*Problem description:*
Transcribe word for word the lines below from the line with "-- ==== Sys2Proof/Machine/Flags.lean" through the line with "else .ready ((s.setIr", ends included.
┌─ Material shown
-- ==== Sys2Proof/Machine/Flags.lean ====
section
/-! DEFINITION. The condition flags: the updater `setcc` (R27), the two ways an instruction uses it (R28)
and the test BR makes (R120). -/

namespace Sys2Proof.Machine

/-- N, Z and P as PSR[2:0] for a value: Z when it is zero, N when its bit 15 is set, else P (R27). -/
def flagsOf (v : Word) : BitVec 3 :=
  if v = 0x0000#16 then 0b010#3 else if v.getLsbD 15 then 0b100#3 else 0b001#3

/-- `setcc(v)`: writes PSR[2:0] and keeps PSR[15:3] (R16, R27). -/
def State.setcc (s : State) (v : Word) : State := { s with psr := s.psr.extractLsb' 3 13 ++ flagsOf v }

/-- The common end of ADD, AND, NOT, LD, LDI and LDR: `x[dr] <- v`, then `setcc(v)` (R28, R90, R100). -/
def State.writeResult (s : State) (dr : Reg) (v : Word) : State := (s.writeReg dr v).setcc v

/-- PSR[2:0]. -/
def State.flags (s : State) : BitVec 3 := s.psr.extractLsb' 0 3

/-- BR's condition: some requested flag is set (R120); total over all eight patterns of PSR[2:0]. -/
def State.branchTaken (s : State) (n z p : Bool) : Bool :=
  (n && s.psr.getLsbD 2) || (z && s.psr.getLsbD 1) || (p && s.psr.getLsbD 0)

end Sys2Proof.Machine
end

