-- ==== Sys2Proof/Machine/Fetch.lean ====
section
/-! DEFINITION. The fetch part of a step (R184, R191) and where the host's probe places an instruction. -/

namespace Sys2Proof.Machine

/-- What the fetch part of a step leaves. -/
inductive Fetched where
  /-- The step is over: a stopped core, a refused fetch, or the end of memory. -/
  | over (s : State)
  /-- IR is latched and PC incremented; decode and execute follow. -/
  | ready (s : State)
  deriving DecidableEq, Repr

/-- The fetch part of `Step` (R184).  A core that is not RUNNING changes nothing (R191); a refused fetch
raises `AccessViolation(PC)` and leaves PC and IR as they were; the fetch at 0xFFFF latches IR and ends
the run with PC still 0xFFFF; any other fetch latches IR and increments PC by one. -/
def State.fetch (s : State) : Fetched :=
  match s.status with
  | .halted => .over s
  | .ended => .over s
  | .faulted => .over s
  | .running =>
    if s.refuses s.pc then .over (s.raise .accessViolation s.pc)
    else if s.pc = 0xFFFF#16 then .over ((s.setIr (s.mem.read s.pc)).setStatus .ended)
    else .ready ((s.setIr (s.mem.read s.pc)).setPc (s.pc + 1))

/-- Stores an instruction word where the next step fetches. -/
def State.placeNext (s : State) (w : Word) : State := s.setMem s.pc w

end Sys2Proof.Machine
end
└─
┌─ Material shown
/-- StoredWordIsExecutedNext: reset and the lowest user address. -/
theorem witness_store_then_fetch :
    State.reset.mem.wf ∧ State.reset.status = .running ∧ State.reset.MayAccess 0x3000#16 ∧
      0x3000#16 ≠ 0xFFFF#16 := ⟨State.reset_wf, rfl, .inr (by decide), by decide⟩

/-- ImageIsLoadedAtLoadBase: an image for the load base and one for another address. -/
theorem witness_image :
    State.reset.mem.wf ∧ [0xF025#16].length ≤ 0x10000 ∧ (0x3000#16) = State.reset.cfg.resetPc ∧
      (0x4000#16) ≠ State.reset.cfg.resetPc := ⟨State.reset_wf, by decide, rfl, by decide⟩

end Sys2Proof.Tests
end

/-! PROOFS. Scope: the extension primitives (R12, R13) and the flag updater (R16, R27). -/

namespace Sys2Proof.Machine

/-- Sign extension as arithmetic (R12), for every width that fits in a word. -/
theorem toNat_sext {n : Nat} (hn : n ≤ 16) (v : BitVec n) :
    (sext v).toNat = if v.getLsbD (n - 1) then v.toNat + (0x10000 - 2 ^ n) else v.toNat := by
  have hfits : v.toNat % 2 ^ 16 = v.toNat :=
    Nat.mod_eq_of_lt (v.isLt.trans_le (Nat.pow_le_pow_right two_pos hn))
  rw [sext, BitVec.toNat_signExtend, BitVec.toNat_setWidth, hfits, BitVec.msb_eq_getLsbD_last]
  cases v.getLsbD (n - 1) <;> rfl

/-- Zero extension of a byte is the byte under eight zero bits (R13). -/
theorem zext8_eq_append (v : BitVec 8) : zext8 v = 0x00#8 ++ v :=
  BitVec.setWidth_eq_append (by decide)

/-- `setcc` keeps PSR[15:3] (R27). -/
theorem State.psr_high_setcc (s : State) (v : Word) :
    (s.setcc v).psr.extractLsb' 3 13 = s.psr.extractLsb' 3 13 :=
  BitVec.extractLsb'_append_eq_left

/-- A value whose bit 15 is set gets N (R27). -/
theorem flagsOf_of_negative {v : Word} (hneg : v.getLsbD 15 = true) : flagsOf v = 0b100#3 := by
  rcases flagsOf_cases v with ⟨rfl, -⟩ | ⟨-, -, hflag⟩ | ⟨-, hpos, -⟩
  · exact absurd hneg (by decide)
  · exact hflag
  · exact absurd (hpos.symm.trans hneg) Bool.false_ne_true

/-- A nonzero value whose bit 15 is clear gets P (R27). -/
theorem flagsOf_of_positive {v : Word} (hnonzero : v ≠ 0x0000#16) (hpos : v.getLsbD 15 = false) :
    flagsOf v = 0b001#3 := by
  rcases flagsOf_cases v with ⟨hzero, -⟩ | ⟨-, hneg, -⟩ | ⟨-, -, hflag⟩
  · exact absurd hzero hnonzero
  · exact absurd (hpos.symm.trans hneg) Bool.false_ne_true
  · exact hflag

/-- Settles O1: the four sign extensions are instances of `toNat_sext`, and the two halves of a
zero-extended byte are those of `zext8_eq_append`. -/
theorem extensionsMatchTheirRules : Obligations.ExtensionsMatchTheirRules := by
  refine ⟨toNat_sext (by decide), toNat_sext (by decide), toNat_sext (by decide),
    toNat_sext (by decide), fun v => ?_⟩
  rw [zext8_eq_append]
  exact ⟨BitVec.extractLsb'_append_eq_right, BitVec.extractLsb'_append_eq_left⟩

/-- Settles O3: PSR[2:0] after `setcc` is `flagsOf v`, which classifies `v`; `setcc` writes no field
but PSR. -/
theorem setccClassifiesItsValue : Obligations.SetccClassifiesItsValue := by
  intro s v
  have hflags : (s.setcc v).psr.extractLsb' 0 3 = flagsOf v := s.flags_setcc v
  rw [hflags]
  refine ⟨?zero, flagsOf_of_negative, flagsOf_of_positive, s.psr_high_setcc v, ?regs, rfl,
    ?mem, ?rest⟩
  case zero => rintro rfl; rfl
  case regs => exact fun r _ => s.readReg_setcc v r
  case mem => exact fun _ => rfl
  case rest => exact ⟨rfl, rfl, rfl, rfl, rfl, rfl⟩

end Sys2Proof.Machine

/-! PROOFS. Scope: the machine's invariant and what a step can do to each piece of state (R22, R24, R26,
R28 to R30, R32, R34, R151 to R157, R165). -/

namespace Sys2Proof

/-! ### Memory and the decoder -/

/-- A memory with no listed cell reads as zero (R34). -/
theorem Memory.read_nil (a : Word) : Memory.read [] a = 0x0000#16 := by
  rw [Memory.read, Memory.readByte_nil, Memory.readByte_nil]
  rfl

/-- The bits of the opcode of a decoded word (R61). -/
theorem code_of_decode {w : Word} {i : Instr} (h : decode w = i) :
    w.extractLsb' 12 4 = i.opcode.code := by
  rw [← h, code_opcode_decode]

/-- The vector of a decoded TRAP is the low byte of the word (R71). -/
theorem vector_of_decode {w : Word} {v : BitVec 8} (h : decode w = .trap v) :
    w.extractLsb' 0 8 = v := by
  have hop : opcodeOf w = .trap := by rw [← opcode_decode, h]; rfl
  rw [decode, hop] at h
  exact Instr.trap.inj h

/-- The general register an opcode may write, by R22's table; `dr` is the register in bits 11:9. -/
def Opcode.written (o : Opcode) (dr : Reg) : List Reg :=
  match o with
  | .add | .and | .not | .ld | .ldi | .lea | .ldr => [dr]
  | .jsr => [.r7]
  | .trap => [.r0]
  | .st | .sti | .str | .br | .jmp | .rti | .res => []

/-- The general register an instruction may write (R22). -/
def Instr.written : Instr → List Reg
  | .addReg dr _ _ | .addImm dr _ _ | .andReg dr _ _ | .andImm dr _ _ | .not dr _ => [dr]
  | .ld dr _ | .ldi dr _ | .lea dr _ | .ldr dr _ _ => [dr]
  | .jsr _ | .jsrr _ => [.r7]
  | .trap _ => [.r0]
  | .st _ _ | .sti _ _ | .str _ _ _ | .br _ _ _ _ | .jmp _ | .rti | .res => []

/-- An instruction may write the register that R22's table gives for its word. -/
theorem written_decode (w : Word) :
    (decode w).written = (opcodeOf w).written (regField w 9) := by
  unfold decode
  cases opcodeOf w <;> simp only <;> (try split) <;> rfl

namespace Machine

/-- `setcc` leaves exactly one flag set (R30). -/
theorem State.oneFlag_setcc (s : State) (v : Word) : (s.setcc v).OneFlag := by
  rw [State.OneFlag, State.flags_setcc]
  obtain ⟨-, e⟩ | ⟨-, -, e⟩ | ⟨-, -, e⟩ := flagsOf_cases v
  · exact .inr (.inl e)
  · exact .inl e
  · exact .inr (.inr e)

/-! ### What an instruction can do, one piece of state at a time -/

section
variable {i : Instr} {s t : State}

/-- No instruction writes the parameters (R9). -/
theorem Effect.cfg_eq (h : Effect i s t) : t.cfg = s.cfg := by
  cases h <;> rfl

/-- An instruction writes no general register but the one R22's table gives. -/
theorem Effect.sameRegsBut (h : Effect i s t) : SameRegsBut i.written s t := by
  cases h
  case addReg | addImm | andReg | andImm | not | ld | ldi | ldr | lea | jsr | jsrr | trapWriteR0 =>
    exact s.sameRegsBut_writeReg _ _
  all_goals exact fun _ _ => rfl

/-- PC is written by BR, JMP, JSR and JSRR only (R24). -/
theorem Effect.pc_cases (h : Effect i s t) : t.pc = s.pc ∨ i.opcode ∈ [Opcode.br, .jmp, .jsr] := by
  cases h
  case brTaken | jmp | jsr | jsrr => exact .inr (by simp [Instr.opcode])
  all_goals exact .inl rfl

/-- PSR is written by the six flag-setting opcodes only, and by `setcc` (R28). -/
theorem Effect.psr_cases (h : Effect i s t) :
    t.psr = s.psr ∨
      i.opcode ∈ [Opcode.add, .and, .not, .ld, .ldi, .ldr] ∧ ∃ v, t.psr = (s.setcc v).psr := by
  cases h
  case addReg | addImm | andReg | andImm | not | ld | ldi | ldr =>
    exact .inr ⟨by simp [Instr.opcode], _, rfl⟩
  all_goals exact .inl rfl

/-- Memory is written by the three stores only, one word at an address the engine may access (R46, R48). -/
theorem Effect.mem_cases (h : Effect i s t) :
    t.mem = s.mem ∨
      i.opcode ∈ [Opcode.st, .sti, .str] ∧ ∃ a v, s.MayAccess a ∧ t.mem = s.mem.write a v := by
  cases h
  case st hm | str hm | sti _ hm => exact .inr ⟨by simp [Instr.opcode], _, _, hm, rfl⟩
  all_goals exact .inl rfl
└─
┌─ Material shown
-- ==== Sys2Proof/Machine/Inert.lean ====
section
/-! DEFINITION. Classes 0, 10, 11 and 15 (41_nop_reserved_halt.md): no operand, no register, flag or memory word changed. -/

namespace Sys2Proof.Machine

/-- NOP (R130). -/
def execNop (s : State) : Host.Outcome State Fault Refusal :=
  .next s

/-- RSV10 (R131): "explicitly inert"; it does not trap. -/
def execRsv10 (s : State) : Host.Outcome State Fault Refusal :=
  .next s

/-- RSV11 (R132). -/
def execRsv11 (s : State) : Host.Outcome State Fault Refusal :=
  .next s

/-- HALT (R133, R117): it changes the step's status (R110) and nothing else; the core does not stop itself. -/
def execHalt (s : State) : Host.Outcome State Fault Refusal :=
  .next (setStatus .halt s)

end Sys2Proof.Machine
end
└─
*Written solution:*
-- ==== Sys2Proof/Machine/Flags.lean ====
section
/-! DEFINITION. The condition flags: the updater `setcc` (R27), the two ways an instruction uses it (R28)
and the test BR makes (R120). -/

namespace Sys2Proof.Machine

/-- N, Z and P as PSR[2:0] for a value: Z when it is zero, N when its bit 15 is set, else P (R27). -/
def flagsOf (v : Word) : BitVec 3 :=
  if v = 0x0000#16 then 0b010#3 else if v.getLsbD 15 then 0b100#3 else 0b001#3

/-- `setcc(v)`: writes PSR[2:0] and keeps PSR[15:3] (R16, R27). -/
def State.setcc (s : State) (v : Word) : State := { s with psr := s.psr.extractLsb' 3 13 ++ flagsOf v }

/-- The common end of ADD, AND, NOT, LD, LDI and LDR: `x[dr] <- v`, then `setcc(v)` (R28, R90, R100). -/
def State.writeResult (s : State) (dr : Reg) (v : Word) : State := (s.writeReg dr v).setcc v

/-- PSR[2:0]. -/
def State.flags (s : State) : BitVec 3 := s.psr.extractLsb' 0 3

/-- BR's condition: some requested flag is set (R120); total over all eight patterns of PSR[2:0]. -/
def State.branchTaken (s : State) (n z p : Bool) : Bool :=
  (n && s.psr.getLsbD 2) || (z && s.psr.getLsbD 1) || (p && s.psr.getLsbD 0)

end Sys2Proof.Machine
end

-- ==== Sys2Proof/Machine/Fetch.lean ====
section
/-! DEFINITION. The fetch part of a step (R184, R191) and where the host's probe places an instruction. -/

namespace Sys2Proof.Machine

/-- What the fetch part of a step leaves. -/
inductive Fetched where
  /-- The step is over: a stopped core, a refused fetch, or the end of memory. -/
  | over (s : State)
  /-- IR is latched and PC incremented; decode and execute follow. -/
  | ready (s : State)
  deriving DecidableEq, Repr

/-- The fetch part of `Step` (R184).  A core that is not RUNNING changes nothing (R191); a refused fetch
raises `AccessViolation(PC)` and leaves PC and IR as they were; the fetch at 0xFFFF latches IR and ends
the run with PC still 0xFFFF; any other fetch latches IR and increments PC by one. -/
def State.fetch (s : State) : Fetched :=
  match s.status with
  | .halted => .over s
  | .ended => .over s
  | .faulted => .over s
  | .running =>
    if s.refuses s.pc then .over (s.raise .accessViolation s.pc)
    else if s.pc = 0xFFFF#16 then .over ((s.setIr (s.mem.read s.pc)).setStatus .ended)
    else .ready ((s.setIr (s.mem.read s.pc)).setPc (s.pc + 1))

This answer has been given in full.